Two 20.0g ice cubes at -10.0 C are placed into 275g of water at 25.0 C. Assuming no energy is transferred to or from the surroundings, calculate the final temperature of the water after all the ice melts.
heat to melt ice cube 1 + heat t melt ice cube 2 + heat to raise T ice melted ice cubes from zero to final T + heat lost by 275 g H2O = 0.
heat to melt ice cube 1 = mass x heat fusion.
heat t melt ice cube 2 = mass x heat fusion.
heat to raise water from 20 g ice cubes from zero to final T = mass x specific heat x (Tfinal-Tintial)
heat lost by 275 g water = mass water x specific heat water x (Tfinal-Tintial) = zero. Solve for Tfinal. I something a little less than 20 C.
To solve this problem, we need to apply the principle of conservation of energy. The heat lost by the water when it cools down must be equal to the heat gained by the ice when it melts, as there is no transfer of energy to or from the surroundings.
Let's break down the problem into two stages:
Stage 1: The ice cubes are heated to reach the melting point (0°C).
Stage 2: The ice melts to water, and the water reaches a final temperature.
Stage 1: To heat the ice cubes from -10°C to 0°C, we can use the specific heat capacity formula:
Q = mcΔT
Where:
Q = Heat transferred (in joules)
m = Mass of the ice cubes
c = Specific heat capacity of ice (2.093 J/g°C)
ΔT = Change in temperature
Using the given values:
m = 20.0g (mass of each ice cube)
c = 2.093 J/g°C
ΔT = (0°C) - (-10°C) = 10°C
Q1 = (20.0g)(2.093 J/g°C)(10°C) = 418.6 J (joules)

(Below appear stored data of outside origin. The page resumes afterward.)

-- ==== Sys2Proof/Laws/Operations.lean ====
section
/-! SUPPORT. What the shared operations do, one lemma each, for the provers to cite in place of unfolding them. -/

namespace Sys2Proof.Machine

/-! ### The handling of a request -/

/-- A request that is handled leaves the intake, is handled, and the transmitters choose. -/
theorem handleRequest_of_handles {kind : RequestKind} {s : State} {r : Frame} {rest : List Frame}
    (h : s.Handles kind r rest) (handling : Frame → State → State) :
    handleRequest kind handling s = .next (settle (handling r (s.takeRequest rest))) := by
  obtain ⟨hi, h⟩ := h
  simp only [handleRequest, hi]
  rw [if_pos h]
  rfl

/-- Of a handled request with a consistent payload. -/
theorem handleRequest_of_consistent {kind : RequestKind} {s : State} {r : Frame} {rest : List Frame}
    (h : s.Handles kind r rest) (hc : requestConsistent kind r.payload = true) (handling : Frame → State → State) :
    handleRequest kind (ifConsistent kind handling) s = .next (settle (handling r (s.takeRequest rest))) := by
  rw [handleRequest_of_handles h, ifConsistent, if_pos hc]

/-- A handling either finds its request or changes nothing. -/
theorem handleRequest_cases {kind : RequestKind} {handling : Frame → State → State} {s t : State}
    (e : handleRequest kind handling s = .next t) :
    (∃ r rest, s.Handles kind r rest ∧ t = settle (handling r (s.takeRequest rest)))
      ∨ ((∀ r rest, ¬ s.Handles kind r rest) ∧ t = s) := by
  unfold handleRequest at e
  split at e
  · rename_i hi
    cases e
    exact .inr ⟨fun r rest h => (nomatch hi.symm.trans h.1), rfl⟩
  · rename_i r rest hi
    split at e
    · rename_i h
      cases e
      exact .inl ⟨r, rest, ⟨hi, h⟩, rfl⟩
    · rename_i h
      cases e
      refine .inr ⟨fun r' rest' h' => ?_, rfl⟩
      have := hi.symm.trans h'.1
      cases this
      exact h h'.2

theorem handleRequest_changes {kind : RequestKind} {handling : Frame → State → State} {l : List Region}
    (hh : ∀ (r : Frame) (s : State), s.ChangesOnly l (handling r s)) {s t : State}
    (e : handleRequest kind handling s = .next t) : s.ChangesOnly (.intake :: l ++ Region.sent) t := by
  obtain ⟨r, rest, -, rfl⟩ | ⟨-, rfl⟩ := handleRequest_cases e
  · refine .then ?_ (settle_changes _) (by simp)
    refine .then (l' := l) ?_ (hh _ _) (by intro x; simp; tauto)
    intro x hx
    unfold State.takeRequest
    cases x <;> simp_all [State.Agrees]
  · exact .refl _ _

theorem ifConsistent_changes {kind : RequestKind} {handling : Frame → State → State} {l : List Region}
    (hl : .responses ∈ l) (hh : ∀ (r : Frame) (s : State), s.ChangesOnly l (handling r s)) (r : Frame) (s : State) :
    s.ChangesOnly l (ifConsistent kind handling r s) := by
  unfold ifConsistent
  exact .ite (hh _ _) ((respond_changes _ _ _ _).mono (by simpa using hl))

/-! ### Status, notes, set events -/

theorem has_raise (t : Status) (b b' : StickyBit) : (t.raise b).has b' = (t.has b' || decide (b = b')) := by
  cases b <;> cases b' <;> simp [Status.raise, Status.has, StickyBit.index]

/-- A note joins the event queue, or is lost with a set event of NOTE_LOST. -/
theorem offerNote_cases (s : State) (n : Note) :
    (s.out.events.length < 16
        ∧ offerNote s n = s.withOut { s.out with events := s.out.events ++ [s.frame s.params.recorder 0x22 n.payload] })
      ∨ (16 ≤ s.out.events.length ∧ offerNote s n = s.withStatus (s.status.raise .noteLost)) := by
  unfold offerNote
  split
  · exact .inl ⟨‹_›, rfl⟩
  · exact .inr ⟨by simp only [Config.eventCapacity] at *; omega, rfl⟩

/-- A set event with no note, or with the STATUS note of a bit that turns set. -/
theorem setEvent_cases (s : State) (b : StickyBit) :
    ((b = .noteLost ∨ s.status.has b = true) ∧ setEvent s b = s.withStatus (s.status.raise b))
      ∨ (b ≠ .noteLost ∧ s.status.has b = false
          ∧ setEvent s b = offerNote (s.withStatus (s.status.raise b)) (.status b (s.status.raise b))) := by
  unfold setEvent
  dsimp only
  split
  · exact .inl ⟨‹_›, rfl⟩
  · rename_i h
    exact .inr ⟨fun e => h (.inl e), by simpa using fun e => h (.inr e), rfl⟩

/-! ### The transmitters -/

/-- A FIRE joins the FIRE queue, or is discarded. -/
theorem issueFire_cases (s : State) (f : Frame) :
    (s.link.upA = true ∧ s.link.fires.length < 8 ∧ issueFire s f = s.withLink { s.link with fires := s.link.fires ++ [f] })
      ∨ ((s.link.upA = false ∨ 8 ≤ s.link.fires.length) ∧ issueFire s f = s) := by
  unfold issueFire
  split
  · rename_i h
    simp only [Bool.and_eq_true, decide_eq_true_eq] at h
    exact .inl ⟨h.1, h.2, rfl⟩
  · rename_i h
    simp only [Bool.and_eq_true, decide_eq_true_eq, not_and_or, Config.fireCapacity] at h
    exact .inr ⟨by simpa using h, rfl⟩

/-- The arbiter's comparison of one more queue. -/
def State.better (s : State) (best : Option QueueB) (q : QueueB) : Option QueueB :=
  if (s.queueB q).isEmpty then best
  else match best with
    | none => some q
    | some b => if s.priorityB b < s.priorityB q then some q else best

/-- Below a priority, the best of the queues before stays below it. -/
theorem better_below {s : State} {q : QueueB} : ∀ (pre : List QueueB) (best : Option QueueB),
    (∀ b, best = some b → s.priorityB b < s.priorityB q) →
    (∀ x ∈ pre, s.queueB x ≠ [] → s.priorityB x < s.priorityB q) →
    ∀ b, pre.foldl s.better best = some b → s.priorityB b < s.priorityB q
  | [], _, h, _, b, e => h b e
  | x :: pre, best, h, hp, b, e => by
    refine better_below pre (s.better best x) (fun c hc => ?_) (fun y hy => hp y (List.mem_cons_of_mem _ hy)) b e
    have hx := hp x List.mem_cons_self
    unfold State.better at hc
    split at hc
    · exact h c hc
    · rename_i hne
      have hn : s.priorityB x < s.priorityB q := hx (by simpa using hne)
      split at hc
      · cases hc; exact hn
      · split at hc
        · cases hc; exact hn
        · exact h c hc

/-- A queue that none of the rest betters stays the best. -/
theorem better_stays {s : State} {q : QueueB} : ∀ post : List QueueB,
    (∀ x ∈ post, s.queueB x ≠ [] → s.priorityB x ≤ s.priorityB q) → post.foldl s.better (some q) = some q
  | [], _ => rfl
  | x :: post, h => by
    have e : s.better (some q) x = some q := by
      unfold State.better
      split
      · rfl
      · rename_i hne
        have := h x List.mem_cons_self (by simpa using hne)
        exact if_neg (by omega)
    rw [List.foldl_cons, e]
    exact better_stays post fun y hy => h y (List.mem_cons_of_mem _ hy)

/-- The queue that wins is the arbiter's choice. -/
theorem winnerB_of_wins {s : State} {q : QueueB} (h : s.Wins q) : s.winnerB = some q := by
  have main : ∀ pre post : List QueueB, (∀ x ∈ pre, x.rank < q.rank) → (∀ x ∈ post, q.rank ≤ x.rank) →
      (pre ++ q :: post).foldl s.better none = some q := by
    intro pre post hpre hpost
    have below := better_below (s := s) (q := q) pre none nofun fun x hx hn => by
      have := h.2 x hn
      have := hpre x hx
      omega
    rw [List.foldl_append, List.foldl_cons]
    have e : s.better (pre.foldl s.better none) q = some q := by
      generalize pre.foldl s.better none = best at below
      unfold State.better
      rw [if_neg (by simpa using h.1)]
      cases best with
      | none => rfl
      | some b => exact if_pos (below b rfl)
    rw [e]
    exact better_stays post fun x hx hn => by have := h.2 x hn; omega
  cases q
  · exact main [] [.note, .exception, .geometry, .forward] (by decide) (by decide)
  · exact main [.response] [.exception, .geometry, .forward] (by decide) (by decide)
  · exact main [.response, .note] [.geometry, .forward] (by decide) (by decide)
  · exact main [.response, .note, .exception] [.forward] (by decide) (by decide)
  · exact main [.response, .note, .exception, .geometry] [] (by decide) (by decide)

/-! ### Heads -/

theorem find_map_head (l : List Head) (a a' : Byte) (f : Head → Head) (hf : ∀ h, (f h).cfg = h.cfg) :
    (l.map fun h => if h.cfg.addr = a' then f h else h).find? (·.cfg.addr == a)
      = (l.find? (·.cfg.addr == a)).map fun h => if h.cfg.addr = a' then f h else h := by
  induction l with
  | nil => rfl
  | cons h t ih =>
    simp only [List.map_cons]
    by_cases hh : h.cfg.addr = a
    · rw [List.find?_cons_of_pos, List.find?_cons_of_pos]
      · rfl
      · simp [hh]
      · split <;> simp [hf, hh]
    · rw [List.find?_cons_of_neg, List.find?_cons_of_neg, ih]
      · simp [hh]
      · split <;> simp [hf, hh]

theorem addr_of_findHead {s : State} {a : Byte} {h : Head} (e : s.findHead a = some h) : h.cfg.addr = a := by
  simpa using List.find?_some e

theorem findHead_updateHead_self {s : State} {a : Byte} {h : Head} (e : s.findHead a = some h) (f : Head → Head)
    (hf : ∀ h, (f h).cfg = h.cfg) : (s.updateHead a f).findHead a = some (f h) := by
  refine (find_map_head s.heads a a f hf).trans ?_
  rw [show s.heads.find? (·.cfg.addr == a) = some h from e]
  simp [addr_of_findHead e]

theorem findHead_updateHead_other (s : State) {a a' : Byte} (h : a ≠ a') (f : Head → Head)
    (hf : ∀ h, (f h).cfg = h.cfg) : (s.updateHead a' f).findHead a = s.findHead a := by
  refine (find_map_head s.heads a a' f hf).trans ?_
  cases e : s.heads.find? (·.cfg.addr == a) with
  | none => exact e.symm
  | some x =>
    have hx : x.cfg.addr = a := by simpa using List.find?_some e
    show some (if x.cfg.addr = a' then f x else x) = s.heads.find? (·.cfg.addr == a)
    rw [if_neg (hx ▸ h), e]

/-- What a runtime update keeps of the roster. -/
theorem cfg_updateHead (s : State) (a : Byte) (f : Head → Head) (hf : ∀ h, (f h).cfg = h.cfg) :
    (s.updateHead a f).heads.map (·.cfg) = s.heads.map (·.cfg) := by
  simp only [State.updateHead, State.withHeads, List.map_map]
  refine List.map_congr_left fun h _ => ?_
  simp only [Function.comp_apply]
  split
  · exact hf h
  · rfl

/-! ### Channels, parameters, tables -/

@[simp] theorem PerChannel.get_set_self {α : Type} (c : PerChannel α) (ch : Channel) (a : α) : (c.set ch a).get ch = a := by
  cases ch <;> rfl

theorem PerChannel.get_set_other {α : Type} (c : PerChannel α) {ch ch' : Channel} (a : α) (h : ch' ≠ ch) :
    (c.set ch a).get ch' = c.get ch' := by
  cases ch <;> cases ch' <;> first | rfl | exact absurd rfl h

theorem Params.get_set_self (p : Params) {id : ParamId} {v : Int} (h : id.accepts v = true) : (p.set id v).get id = v := by
  have range : id.range.1 ≤ v ∧ v ≤ id.range.2 := of_decide_eq_true (Bool.and_eq_true_iff.mp h).1
  cases id <;> dsimp only [ParamId.range] at range <;> simp only [Params.get, Params.set] <;> omega

theorem Params.get_set_other (p : Params) {id id' : ParamId} (v : Int) (h : id' ≠ id) : (p.set id v).get id' = p.get id' := by
  cases id <;> cases id' <;> first | rfl | exact absurd rfl h

theorem Table.ofCode_code (T : Table) : Table.ofCode (BitVec.ofNat 8 T.code) = some T := by cases T <;> rfl

theorem swapTable_placesTaken (s : State) (t : Table) (entries : List (List Byte)) :
    (swapTable s t entries).req.placesTaken = s.req.responses.length := by
  unfold swapTable
  cases t <;> simp [Requests.placesTaken, Staging.isPending]

/-! ### Tables -/

/-- Neighbours stand in a relation: each entry with the one behind it. -/
theorem neighbours_iff {α : Type} (r : α → α → Bool) : ∀ l : List α,
    neighbours r l = true ↔ ∀ i a b, l[i]? = some a → l[i + 1]? = some b → r a b = true
  | [] => by simp [neighbours]
  | [x] => by simp [neighbours]
  | x :: y :: l => by
    rw [neighbours, Bool.and_eq_true, neighbours_iff r (y :: l)]
    refine ⟨fun ⟨h, h'⟩ i a b ha hb => ?_, fun h => ⟨h 0 x y rfl rfl, fun i a b ha hb => h (i + 1) a b ha hb⟩⟩
    cases i with
    | zero =>
      cases ha
      cases hb
      exact h
    | succ i => exact h' i a b ha hb

/-- Where the relation is transitive, each entry stands in it with every one behind it. -/
theorem neighbours_iff_pairwise {α : Type} {r : α → α → Bool} (tr : ∀ a b c, r a b = true → r b c = true → r a c = true) :
    ∀ l : List α, neighbours r l = true ↔ l.Pairwise fun a b => r a b = true
  | [] => by simp [neighbours]
  | [x] => by simp [neighbours]
  | x :: y :: l => by
    rw [neighbours, Bool.and_eq_true, neighbours_iff_pairwise tr (y :: l), List.pairwise_cons (a := x)]
    refine ⟨fun ⟨h, h'⟩ => ⟨fun z hz => ?_, h'⟩, fun ⟨h, h'⟩ => ⟨h y List.mem_cons_self, h'⟩⟩
    obtain rfl | hz := List.mem_cons.1 hz
    · exact h
    · exact tr _ _ _ h ((List.pairwise_cons.1 h').1 z hz)

/-- Where no two entries are of one class and channel, the entry found for a pair is the one of that pair. -/
theorem threshold_of_mem {x : Threshold} : ∀ {l : List Threshold},
    l.Pairwise (fun x y => x.speedClass ≠ y.speedClass ∨ x.channel ≠ y.channel) → x ∈ l →
    l.find? (fun e => e.speedClass == x.speedClass && e.channel == x.channel) = some x
  | [], _, hx => nomatch hx
  | a :: l, hp, hx => by
    rw [List.find?_cons]
    obtain ⟨ha, hp⟩ := List.pairwise_cons.1 hp
    obtain rfl | hx := List.mem_cons.1 hx
    · simp
    · have : (a.speedClass == x.speedClass && a.channel == x.channel) = false := by
        have := ha x hx
        simp only [Bool.and_eq_false_iff, beq_eq_false_iff_ne]
        exact this
      rw [this]
      exact threshold_of_mem hp hx

/-! ### Marks, skips, batches -/

theorem insertMark_length (m : Mark) (queue : List Mark) : (insertMark m queue).length = queue.length + 1 := by
  induction queue with
  | nil => rfl
  | cons a queue ih => unfold insertMark; split <;> simp [ih]

theorem skipNewest_length (l : List PendingStation) : (skipNewest l).length = l.length := by
  induction l using skipNewest.induct <;> simp_all [skipNewest]

theorem skipNewest_append (old : List PendingStation) (p : PendingStation) :
    skipNewest (old ++ [p]) = old ++ [{ p with skips := p.skips + 1 }] := by
  induction old with
  | nil => rfl
  | cons a old ih => cases old <;> simp_all [skipNewest]

theorem payloads_length (b : Batch) : b.payloads.length = if b.entries.length ≤ 8 then 1 else 2 := by
  unfold Batch.payloads
  split <;> rfl

theorem covered_append (a b : List BatchEntry) : covered (a ++ b) = covered a + covered b := by simp [covered]

theorem entry_covers (e : EvaluatedStation) : e.entry.covers = 1 := by
  unfold EvaluatedStation.entry
  split <;> rfl

/-- A station added to a batch makes the batch cover one station more. -/
theorem covered_addEntry {entries entries' : List BatchEntry} {e : EvaluatedStation} (h : addEntry entries e = some entries') :
    covered entries' = covered entries + 1 := by
  have joined : (if entries.length < Config.batchCapacity then some (entries ++ [e.entry]) else none) = some entries' →
      covered entries' = covered entries + 1 := by
    intro hj
    split at hj
    · cases hj
      rw [covered_append]
      simp [covered, entry_covers]
    · cases hj
  unfold addEntry at h
  dsimp only at h
  split at h
  · rename_i n hl
    split at h
    · cases h
      have hd : entries.dropLast ++ [.voidRun n] = entries := by
        have := List.dropLast_append_getLast? (BatchEntry.voidRun n) (by simpa using hl)
        simpa using this
      conv_rhs => rw [← hd]
      rw [covered_append, covered_append]
      simp [covered, BatchEntry.covers]
      omega
    · exact joined h
  · exact joined h

end Sys2Proof.Machine
end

Stage 2: Now that the ice has reached the melting point, the heat gained by the ice to melt it should be equal to the heat lost by the water as it cools down from 25°C to the final temperature.
To calculate the final temperature, we can use the formula:
Q2 = mcΔT
Where:
Q2 = Heat transferred (in joules)
m = Mass of the water
c = Specific heat capacity of water (4.186 J/g°C)
ΔT = Change in temperature (final temperature - initial temperature)
Using the given values:
m = 275g (mass of water)
c = 4.186 J/g°C
ΔT = Tf - 25°C
Q2 = (275g)(4.186 J/g°C)(Tf - 25°C)
Since the heat lost in stage 2 is equal to the heat gained in stage 1, we can set up an equation:
Q1 = Q2
418.6 J = (275g)(4.186 J/g°C)(Tf - 25°C)
Now we can solve for the final temperature, Tf:
418.6 J = (275g)(4.186 J/g°C)(Tf - 25°C)
Divide both sides by (275g)(4.186 J/g°C):
418.6 J / (275g)(4.186 J/g°C) = (Tf - 25°C)
1.2207 = Tf - 25°C
Tf = 26.2207°C
Therefore, the final temperature of the water after all the ice melts would be approximately 26.2°C.